-- ==== Sys2Proof/Laws/Handlers.lean ====
section
/-! SUPPORT. What the shared operations do, once each: how handlers compose, and, where the host refuses nothing, the exact
state every read, write, PC-write policy and result write leaves. Later proofs cite these and unfold nothing. -/

namespace Sys2Proof.Machine

/-! ## Composition of handlers -/

@[simp] theorem handler_pure {α : Type} (a : α) (s : State) : (pure a : Handler α) s = .ok a s := rfl

@[simp] theorem handler_bind {α β : Type} (h : Handler α) (f : α → Handler β) (s : State) :
    (h >>= f) s = match h s with | .ok a t => f a t | .error e t => .error e t := by
  simp only [bind, EStateM.bind]
  cases h s <;> rfl

@[simp] theorem handler_map {α β : Type} (f : α → β) (h : Handler α) (s : State) :
    (f <$> h) s = match h s with | .ok a t => .ok (f a) t | .error e t => .error e t := by
  simp only [Functor.map, EStateM.map]
  cases h s <;> rfl

@[simp] theorem handler_get (s : State) : (get : Handler State) s = .ok s s := rfl

@[simp] theorem handler_modify (f : State → State) (s : State) : (modify f : Handler Unit) s = .ok () (f s) := rfl

@[simp] theorem handler_throw {α : Type} (e : Failure) (s : State) : (throw e : Handler α) s = .error e s := rfl

theorem handler_ite {α : Type} (c : Prop) [Decidable c] (h k : Handler α) (s : State) :
    (if c then h else k) s = if c then h s else k s := by
  split <;> rfl

@[simp] theorem runHandler_ok {h : Handler Unit} {s t : State} (e : h s = .ok () t) : runHandler h s = .next t.succeed := by
  simp [runHandler, e]

@[simp] theorem runHandler_error {h : Handler Unit} {s t : State} {f : Failure} (e : h s = .error f t) :
    runHandler h s = .next (State.raise f t) := by
  simp [runHandler, e]

/-- A handler always ends in a next state: no meaning faults or refuses. -/
theorem runHandler_next (h : Handler Unit) (s : State) : ∃ t, runHandler h s = .next t := by
  simp only [runHandler]
  split
  · exact ⟨_, rfl⟩
  · exact ⟨_, rfl⟩

/-! ## Tests -/

@[simp] theorem unpredictableIf_true (s : State) : unpredictableIf true s = .error .unpredictableOperands s := rfl
@[simp] theorem unpredictableIf_false (s : State) : unpredictableIf false s = .ok () s := rfl
@[simp] theorem notInSubsetIf_true (s : State) : notInSubsetIf true s = .error .unsupportedEncoding s := rfl
@[simp] theorem notInSubsetIf_false (s : State) : notInSubsetIf false s = .ok () s := rfl
@[simp] theorem carryIn_eq (s : State) : carryIn s = .ok (flagC s.inst.cpsr) s := rfl
@[simp] theorem inIT_eq (s : State) : inIT s = .ok s.inITBlock s := rfl
@[simp] theorem inITNotLast_eq (s : State) : inITNotLast s = .ok (s.inITBlock && !s.lastInITBlock) s := rfl
@[simp] theorem archVersion_eq (s : State) : archVersion s = .ok s.arch.version s := rfl
@[simp] theorem readPC_eq (s : State) : readPC s = .ok s.pcValue s := rfl
@[simp] theorem drawUnknown_eq (s : State) :
    drawUnknown s = .ok (Config.unknownBits32 s.draws) { s with draws := s.draws + 1 } := rfl
@[simp] theorem flagsOutsideIT_eq (s : State) : flagsOutsideIT s = .ok (!s.inITBlock) s := rfl

theorem unpredictableInIT_eq (s : State) :
    unpredictableInIT s = if s.inITBlock then .error .unpredictableOperands s else .ok () s := by
  simp only [unpredictableInIT, handler_bind, inIT_eq]
  cases s.inITBlock <;> simp

theorem unpredictableInITNotLast_eq (s : State) :
    unpredictableInITNotLast s =
      if s.inITBlock && !s.lastInITBlock then .error .unpredictableOperands s else .ok () s := by
  simp only [unpredictableInITNotLast, handler_bind, inITNotLast_eq]
  cases s.inITBlock && !s.lastInITBlock <;> simp

/-! ## The states after a served port call -/

/-- After `R[n]` is read: a port call is noted, but none for the PC (10_state.md rule R29). -/
def State.afterRead (s : State) (n : RegNum) : State :=
  if n = 15 then s else s.note (.readRegister (.core n) 0 ((s.getCore n).setWidth 64) true)

/-- After a core register is written. -/
def State.afterWrite (s : State) (ctx : Context) (n : RegNum) (v : Word) : State :=
  (({ s with pcWritten := s.pcWritten || PortReg.core n == PortReg.core 15 } : State).setCore n v).note
    (.writeRegister ctx (.core n) (v.setWidth 64) true)

/-- After the status register is written. -/
def State.afterStatus (s : State) (ctx : Context) (v : Word) : State :=
  ({ s with status := v } : State).note (.writeRegister ctx .status (v.setWidth 64) true)

/-- After `n` bytes of memory are written. -/
def State.afterStore (s : State) (ctx : Context) (a : Word) (n : Nat) (v : DWord) : State :=
  ({ s with mem := Memory.writeLE s.mem a v n } : State).note (.writeMemory ctx a n (lowBytes v n) true)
● ● ● ●
THE PROBLEM: Take the material above and print all of it exactly.

ANSWER SPACE:
-- ==== Sys2Proof/Laws/Handlers.lean ====
section
/-! SUPPORT. What the shared operations do, once each: how handlers compose, and, where the host refuses nothing, the exact
state every read, write, PC-write policy and result write leaves. Later proofs cite these and unfold nothing. -/

namespace Sys2Proof.Machine

/-! ## Composition of handlers -/

@[simp] theorem handler_pure {α : Type} (a : α) (s : State) : (pure a : Handler α) s = .ok a s := rfl

@[simp] theorem handler_bind {α β : Type} (h : Handler α) (f : α → Handler β) (s : State) :
    (h >>= f) s = match h s with | .ok a t => f a t | .error e t => .error e t := by
  simp only [bind, EStateM.bind]
  cases h s <;> rfl

@[simp] theorem handler_map {α β : Type} (f : α → β) (h : Handler α) (s : State) :
    (f <$> h) s = match h s with | .ok a t => .ok (f a) t | .error e t => .error e t := by
  simp only [Functor.map, EStateM.map]
  cases h s <;> rfl

@[simp] theorem handler_get (s : State) : (get : Handler State) s = .ok s s := rfl

@[simp] theorem handler_modify (f : State → State) (s : State) : (modify f : Handler Unit) s = .ok () (f s) := rfl

@[simp] theorem handler_throw {α : Type} (e : Failure) (s : State) : (throw e : Handler α) s = .error e s := rfl

theorem handler_ite {α : Type} (c : Prop) [Decidable c] (h k : Handler α) (s : State) :
    (if c then h else k) s = if c then h s else k s := by
  split <;> rfl

@[simp] theorem runHandler_ok {h : Handler Unit} {s t : State} (e : h s = .ok () t) : runHandler h s = .next t.succeed := by
  simp [runHandler, e]

@[simp] theorem runHandler_error {h : Handler Unit} {s t : State} {f : Failure} (e : h s = .error f t) :
    runHandler h s = .next (State.raise f t) := by
  simp [runHandler, e]

/-- A handler always ends in a next state: no meaning faults or refuses. -/
theorem runHandler_next (h : Handler Unit) (s : State) : ∃ t, runHandler h s = .next t := by
  simp only [runHandler]
  split
  · exact ⟨_, rfl⟩
  · exact ⟨_, rfl⟩

/-! ## Tests -/

@[simp] theorem unpredictableIf_true (s : State) : unpredictableIf true s = .error .unpredictableOperands s := rfl
@[simp] theorem unpredictableIf_false (s : State) : unpredictableIf false s = .ok () s := rfl
@[simp] theorem notInSubsetIf_true (s : State) : notInSubsetIf true s = .error .unsupportedEncoding s := rfl
@[simp] theorem notInSubsetIf_false (s : State) : notInSubsetIf false s = .ok () s := rfl
@[simp] theorem carryIn_eq (s : State) : carryIn s = .ok (flagC s.inst.cpsr) s := rfl
@[simp] theorem inIT_eq (s : State) : inIT s = .ok s.inITBlock s := rfl
@[simp] theorem inITNotLast_eq (s : State) : inITNotLast s = .ok (s.inITBlock && !s.lastInITBlock) s := rfl
@[simp] theorem archVersion_eq (s : State) : archVersion s = .ok s.arch.version s := rfl
@[simp] theorem readPC_eq (s : State) : readPC s = .ok s.pcValue s := rfl
@[simp] theorem drawUnknown_eq (s : State) :
    drawUnknown s = .ok (Config.unknownBits32 s.draws) { s with draws := s.draws + 1 } := rfl
@[simp] theorem flagsOutsideIT_eq (s : State) : flagsOutsideIT s = .ok (!s.inITBlock) s := rfl

theorem unpredictableInIT_eq (s : State) :
    unpredictableInIT s = if s.inITBlock then .error .unpredictableOperands s else .ok () s := by
  simp only [unpredictableInIT, handler_bind, inIT_eq]
  cases s.inITBlock <;> simp

theorem unpredictableInITNotLast_eq (s : State) :
    unpredictableInITNotLast s =
      if s.inITBlock && !s.lastInITBlock then .error .unpredictableOperands s else .ok () s := by
  simp only [unpredictableInITNotLast, handler_bind, inITNotLast_eq]
  cases s.inITBlock && !s.lastInITBlock <;> simp

/-! ## The states after a served port call -/

/-- After `R[n]` is read: a port call is noted, but none for the PC (10_state.md rule R29). -/
def State.afterRead (s : State) (n : RegNum) : State :=
  if n = 15 then s else s.note (.readRegister (.core n) 0 ((s.getCore n).setWidth 64) true)

/-- After a core register is written. -/
def State.afterWrite (s : State) (ctx : Context) (n : RegNum) (v : Word) : State :=
  (({ s with pcWritten := s.pcWritten || PortReg.core n == PortReg.core 15 } : State).setCore n v).note
    (.writeRegister ctx (.core n) (v.setWidth 64) true)

/-- After the status register is written. -/
def State.afterStatus (s : State) (ctx : Context) (v : Word) : State :=
  ({ s with status := v } : State).note (.writeRegister ctx .status (v.setWidth 64) true)

/-- After `n` bytes of memory are written. -/
def State.afterStore (s : State) (ctx : Context) (a : Word) (n : Nat) (v : DWord) : State :=
  ({ s with mem := Memory.writeLE s.mem a v n } : State).note (.writeMemory ctx a n (lowBytes v n) true)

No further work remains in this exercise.